#### Directions for this task
From the entries below, return exactly the lines beginning at the one that contains "the whole array." and ending at the one that contains "cacheSlices : Nat := 0", both of them included, and only those lines.

#### Dataset
== Segment start ==
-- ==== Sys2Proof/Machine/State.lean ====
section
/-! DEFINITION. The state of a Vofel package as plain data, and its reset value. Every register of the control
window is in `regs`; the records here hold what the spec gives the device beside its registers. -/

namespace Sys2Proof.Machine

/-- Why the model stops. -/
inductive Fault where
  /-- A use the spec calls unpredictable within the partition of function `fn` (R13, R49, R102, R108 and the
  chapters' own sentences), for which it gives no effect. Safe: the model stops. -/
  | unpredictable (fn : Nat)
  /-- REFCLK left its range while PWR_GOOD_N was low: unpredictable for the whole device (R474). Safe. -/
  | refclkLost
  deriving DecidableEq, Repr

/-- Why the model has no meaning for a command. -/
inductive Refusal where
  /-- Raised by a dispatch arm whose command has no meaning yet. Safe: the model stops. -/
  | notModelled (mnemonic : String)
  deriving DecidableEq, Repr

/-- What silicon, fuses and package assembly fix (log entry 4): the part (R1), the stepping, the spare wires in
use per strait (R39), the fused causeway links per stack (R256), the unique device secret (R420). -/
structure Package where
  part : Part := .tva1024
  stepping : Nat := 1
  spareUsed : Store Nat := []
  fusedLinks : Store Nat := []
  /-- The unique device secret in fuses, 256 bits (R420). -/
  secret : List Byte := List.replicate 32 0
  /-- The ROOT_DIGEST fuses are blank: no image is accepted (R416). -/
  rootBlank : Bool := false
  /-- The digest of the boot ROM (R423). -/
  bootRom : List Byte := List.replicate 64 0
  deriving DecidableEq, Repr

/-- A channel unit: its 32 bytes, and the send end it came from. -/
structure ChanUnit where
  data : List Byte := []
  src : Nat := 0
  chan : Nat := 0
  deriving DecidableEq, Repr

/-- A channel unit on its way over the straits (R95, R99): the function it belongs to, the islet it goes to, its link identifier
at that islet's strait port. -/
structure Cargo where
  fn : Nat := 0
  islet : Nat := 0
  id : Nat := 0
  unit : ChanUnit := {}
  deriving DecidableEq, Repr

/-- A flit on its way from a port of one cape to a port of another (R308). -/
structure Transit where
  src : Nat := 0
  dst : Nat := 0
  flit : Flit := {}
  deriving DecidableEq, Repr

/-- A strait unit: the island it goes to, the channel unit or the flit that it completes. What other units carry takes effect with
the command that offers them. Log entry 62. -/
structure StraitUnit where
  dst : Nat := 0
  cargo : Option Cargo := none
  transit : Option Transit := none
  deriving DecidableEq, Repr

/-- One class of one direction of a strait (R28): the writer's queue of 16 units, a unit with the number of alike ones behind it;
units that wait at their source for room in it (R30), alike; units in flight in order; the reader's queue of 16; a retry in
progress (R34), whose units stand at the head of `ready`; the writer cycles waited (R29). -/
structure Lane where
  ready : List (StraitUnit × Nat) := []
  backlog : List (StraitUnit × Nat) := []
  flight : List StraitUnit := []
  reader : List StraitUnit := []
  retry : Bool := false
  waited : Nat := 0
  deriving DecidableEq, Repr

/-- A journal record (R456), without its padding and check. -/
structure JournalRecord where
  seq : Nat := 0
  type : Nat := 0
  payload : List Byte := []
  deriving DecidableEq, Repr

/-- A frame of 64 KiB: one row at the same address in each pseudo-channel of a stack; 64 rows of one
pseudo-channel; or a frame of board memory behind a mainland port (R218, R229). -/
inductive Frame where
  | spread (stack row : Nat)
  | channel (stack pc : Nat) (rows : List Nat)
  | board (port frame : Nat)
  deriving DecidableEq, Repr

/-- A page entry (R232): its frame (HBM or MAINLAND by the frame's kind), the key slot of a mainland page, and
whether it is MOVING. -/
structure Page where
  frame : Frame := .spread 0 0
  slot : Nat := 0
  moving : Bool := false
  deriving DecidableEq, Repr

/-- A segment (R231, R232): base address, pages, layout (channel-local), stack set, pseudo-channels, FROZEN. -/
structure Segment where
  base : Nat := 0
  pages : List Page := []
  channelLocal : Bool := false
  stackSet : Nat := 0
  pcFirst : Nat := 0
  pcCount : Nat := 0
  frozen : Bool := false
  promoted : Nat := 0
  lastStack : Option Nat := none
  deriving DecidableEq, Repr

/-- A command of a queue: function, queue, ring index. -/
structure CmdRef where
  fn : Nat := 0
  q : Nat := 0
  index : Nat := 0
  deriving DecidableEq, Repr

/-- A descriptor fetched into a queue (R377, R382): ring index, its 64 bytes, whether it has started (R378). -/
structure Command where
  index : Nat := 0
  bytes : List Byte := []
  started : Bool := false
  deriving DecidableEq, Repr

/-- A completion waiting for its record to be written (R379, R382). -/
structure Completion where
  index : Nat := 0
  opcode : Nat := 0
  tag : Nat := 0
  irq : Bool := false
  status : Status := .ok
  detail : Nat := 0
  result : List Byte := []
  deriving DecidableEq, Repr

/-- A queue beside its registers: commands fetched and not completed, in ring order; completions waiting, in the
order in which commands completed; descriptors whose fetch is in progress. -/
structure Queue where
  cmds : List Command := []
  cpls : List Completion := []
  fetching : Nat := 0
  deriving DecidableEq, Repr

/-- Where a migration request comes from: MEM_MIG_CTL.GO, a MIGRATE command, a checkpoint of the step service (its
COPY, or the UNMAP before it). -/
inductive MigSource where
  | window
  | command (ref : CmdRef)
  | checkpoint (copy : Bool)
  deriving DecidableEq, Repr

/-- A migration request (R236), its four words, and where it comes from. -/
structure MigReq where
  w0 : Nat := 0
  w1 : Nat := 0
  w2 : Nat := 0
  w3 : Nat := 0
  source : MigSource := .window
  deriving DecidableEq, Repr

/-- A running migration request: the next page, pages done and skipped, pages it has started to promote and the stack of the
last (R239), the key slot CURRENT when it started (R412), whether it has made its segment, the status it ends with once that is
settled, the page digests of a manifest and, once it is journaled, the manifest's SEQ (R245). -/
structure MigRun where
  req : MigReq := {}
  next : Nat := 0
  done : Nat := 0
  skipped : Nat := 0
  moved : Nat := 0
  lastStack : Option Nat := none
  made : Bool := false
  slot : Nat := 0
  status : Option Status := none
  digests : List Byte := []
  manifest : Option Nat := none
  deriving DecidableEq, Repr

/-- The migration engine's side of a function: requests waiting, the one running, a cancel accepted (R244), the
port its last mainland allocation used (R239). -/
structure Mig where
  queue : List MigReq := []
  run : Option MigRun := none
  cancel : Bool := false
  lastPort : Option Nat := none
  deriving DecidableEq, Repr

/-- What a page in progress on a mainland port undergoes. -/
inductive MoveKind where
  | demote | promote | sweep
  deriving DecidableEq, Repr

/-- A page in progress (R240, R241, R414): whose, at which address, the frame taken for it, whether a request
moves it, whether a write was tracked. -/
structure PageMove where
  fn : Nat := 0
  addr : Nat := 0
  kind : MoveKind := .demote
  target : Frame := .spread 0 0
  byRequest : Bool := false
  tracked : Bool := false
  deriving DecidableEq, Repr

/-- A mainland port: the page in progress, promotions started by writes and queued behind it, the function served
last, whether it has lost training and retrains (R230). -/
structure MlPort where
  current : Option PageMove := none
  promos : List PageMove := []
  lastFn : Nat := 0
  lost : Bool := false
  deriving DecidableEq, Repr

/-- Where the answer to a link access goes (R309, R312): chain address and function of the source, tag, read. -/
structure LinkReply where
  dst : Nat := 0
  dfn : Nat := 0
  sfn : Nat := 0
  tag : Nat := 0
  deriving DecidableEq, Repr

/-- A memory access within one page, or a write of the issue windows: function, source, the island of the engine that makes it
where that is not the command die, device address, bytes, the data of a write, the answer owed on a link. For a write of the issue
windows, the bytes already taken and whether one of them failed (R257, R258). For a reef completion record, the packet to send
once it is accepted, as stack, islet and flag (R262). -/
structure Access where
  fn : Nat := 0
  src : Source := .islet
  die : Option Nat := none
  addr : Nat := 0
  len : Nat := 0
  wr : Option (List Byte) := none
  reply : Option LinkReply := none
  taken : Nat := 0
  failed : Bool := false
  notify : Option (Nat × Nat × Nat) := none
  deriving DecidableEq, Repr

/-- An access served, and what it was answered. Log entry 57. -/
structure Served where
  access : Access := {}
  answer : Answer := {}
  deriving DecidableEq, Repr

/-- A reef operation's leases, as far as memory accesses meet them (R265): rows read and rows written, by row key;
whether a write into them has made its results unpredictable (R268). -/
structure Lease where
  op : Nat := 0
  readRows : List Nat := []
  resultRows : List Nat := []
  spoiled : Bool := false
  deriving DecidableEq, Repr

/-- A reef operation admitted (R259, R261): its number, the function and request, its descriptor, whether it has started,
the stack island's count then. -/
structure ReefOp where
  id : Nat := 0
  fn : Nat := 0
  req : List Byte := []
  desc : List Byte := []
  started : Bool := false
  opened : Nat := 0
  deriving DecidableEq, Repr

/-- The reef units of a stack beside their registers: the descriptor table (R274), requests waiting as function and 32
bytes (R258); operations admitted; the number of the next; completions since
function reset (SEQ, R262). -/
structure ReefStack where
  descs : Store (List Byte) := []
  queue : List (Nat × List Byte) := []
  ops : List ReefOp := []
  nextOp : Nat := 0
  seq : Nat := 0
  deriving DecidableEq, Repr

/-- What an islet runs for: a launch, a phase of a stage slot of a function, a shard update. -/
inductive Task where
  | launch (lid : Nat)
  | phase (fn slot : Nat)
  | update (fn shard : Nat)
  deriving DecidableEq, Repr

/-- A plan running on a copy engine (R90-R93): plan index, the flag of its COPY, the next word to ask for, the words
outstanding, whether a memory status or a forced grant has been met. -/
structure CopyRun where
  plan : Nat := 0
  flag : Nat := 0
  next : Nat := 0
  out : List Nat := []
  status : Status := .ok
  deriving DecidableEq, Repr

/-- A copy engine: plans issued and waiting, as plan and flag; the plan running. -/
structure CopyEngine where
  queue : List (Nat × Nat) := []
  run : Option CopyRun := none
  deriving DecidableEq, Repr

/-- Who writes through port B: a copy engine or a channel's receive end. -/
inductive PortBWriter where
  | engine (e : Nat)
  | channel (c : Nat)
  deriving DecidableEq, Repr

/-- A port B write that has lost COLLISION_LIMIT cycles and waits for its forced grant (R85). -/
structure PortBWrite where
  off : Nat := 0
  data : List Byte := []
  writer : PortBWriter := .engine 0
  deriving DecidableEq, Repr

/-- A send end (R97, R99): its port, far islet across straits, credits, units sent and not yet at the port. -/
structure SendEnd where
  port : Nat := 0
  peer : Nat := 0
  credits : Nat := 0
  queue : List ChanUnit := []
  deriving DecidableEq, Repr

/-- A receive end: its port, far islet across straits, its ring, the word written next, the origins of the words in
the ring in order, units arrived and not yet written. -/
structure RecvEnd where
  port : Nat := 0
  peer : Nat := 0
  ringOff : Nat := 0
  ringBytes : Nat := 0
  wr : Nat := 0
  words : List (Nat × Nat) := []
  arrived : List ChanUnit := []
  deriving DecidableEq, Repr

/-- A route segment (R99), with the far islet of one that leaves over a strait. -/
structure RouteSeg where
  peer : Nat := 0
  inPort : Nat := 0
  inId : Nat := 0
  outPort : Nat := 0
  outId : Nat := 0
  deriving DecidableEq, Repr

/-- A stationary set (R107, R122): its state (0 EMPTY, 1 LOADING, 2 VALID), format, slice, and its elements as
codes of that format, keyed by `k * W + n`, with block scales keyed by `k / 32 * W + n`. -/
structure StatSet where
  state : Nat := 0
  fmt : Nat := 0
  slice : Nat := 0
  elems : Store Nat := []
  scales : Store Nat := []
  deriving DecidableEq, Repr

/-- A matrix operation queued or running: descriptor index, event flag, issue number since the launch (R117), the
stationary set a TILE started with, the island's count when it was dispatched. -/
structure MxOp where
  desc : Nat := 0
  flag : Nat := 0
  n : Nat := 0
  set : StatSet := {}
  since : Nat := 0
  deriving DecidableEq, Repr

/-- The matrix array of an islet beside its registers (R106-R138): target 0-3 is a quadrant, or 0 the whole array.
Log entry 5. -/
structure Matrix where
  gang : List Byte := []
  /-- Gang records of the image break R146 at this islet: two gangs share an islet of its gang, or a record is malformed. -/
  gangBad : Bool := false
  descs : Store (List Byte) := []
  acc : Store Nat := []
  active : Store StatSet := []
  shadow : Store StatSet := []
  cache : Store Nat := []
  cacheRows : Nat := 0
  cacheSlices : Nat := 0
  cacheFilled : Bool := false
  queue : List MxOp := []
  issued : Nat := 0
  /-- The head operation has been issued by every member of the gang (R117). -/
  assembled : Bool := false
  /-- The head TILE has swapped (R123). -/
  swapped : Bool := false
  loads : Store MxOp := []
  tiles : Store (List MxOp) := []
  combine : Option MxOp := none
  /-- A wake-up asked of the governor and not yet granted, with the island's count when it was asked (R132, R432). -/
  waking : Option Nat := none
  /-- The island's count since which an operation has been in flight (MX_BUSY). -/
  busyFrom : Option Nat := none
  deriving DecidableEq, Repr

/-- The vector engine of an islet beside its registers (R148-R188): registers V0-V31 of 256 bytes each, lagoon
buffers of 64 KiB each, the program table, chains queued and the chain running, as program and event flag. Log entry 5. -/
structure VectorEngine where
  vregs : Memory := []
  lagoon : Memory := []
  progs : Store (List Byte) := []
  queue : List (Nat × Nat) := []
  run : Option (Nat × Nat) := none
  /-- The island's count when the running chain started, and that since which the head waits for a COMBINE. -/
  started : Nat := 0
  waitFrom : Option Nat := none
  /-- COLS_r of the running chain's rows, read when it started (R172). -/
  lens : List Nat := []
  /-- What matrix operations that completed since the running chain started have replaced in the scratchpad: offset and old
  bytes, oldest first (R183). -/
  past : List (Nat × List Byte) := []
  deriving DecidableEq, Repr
== Segment end ==
#### Result
/-- The matrix array of an islet beside its registers (R106-R138): target 0-3 is a quadrant, or 0 the whole array.
Log entry 5. -/
structure Matrix where
  gang : List Byte := []
  /-- Gang records of the image break R146 at this islet: two gangs share an islet of its gang, or a record is malformed. -/
  gangBad : Bool := false
  descs : Store (List Byte) := []
  acc : Store Nat := []
  active : Store StatSet := []
  shadow : Store StatSet := []
  cache : Store Nat := []
  cacheRows : Nat := 0
  cacheSlices : Nat := 0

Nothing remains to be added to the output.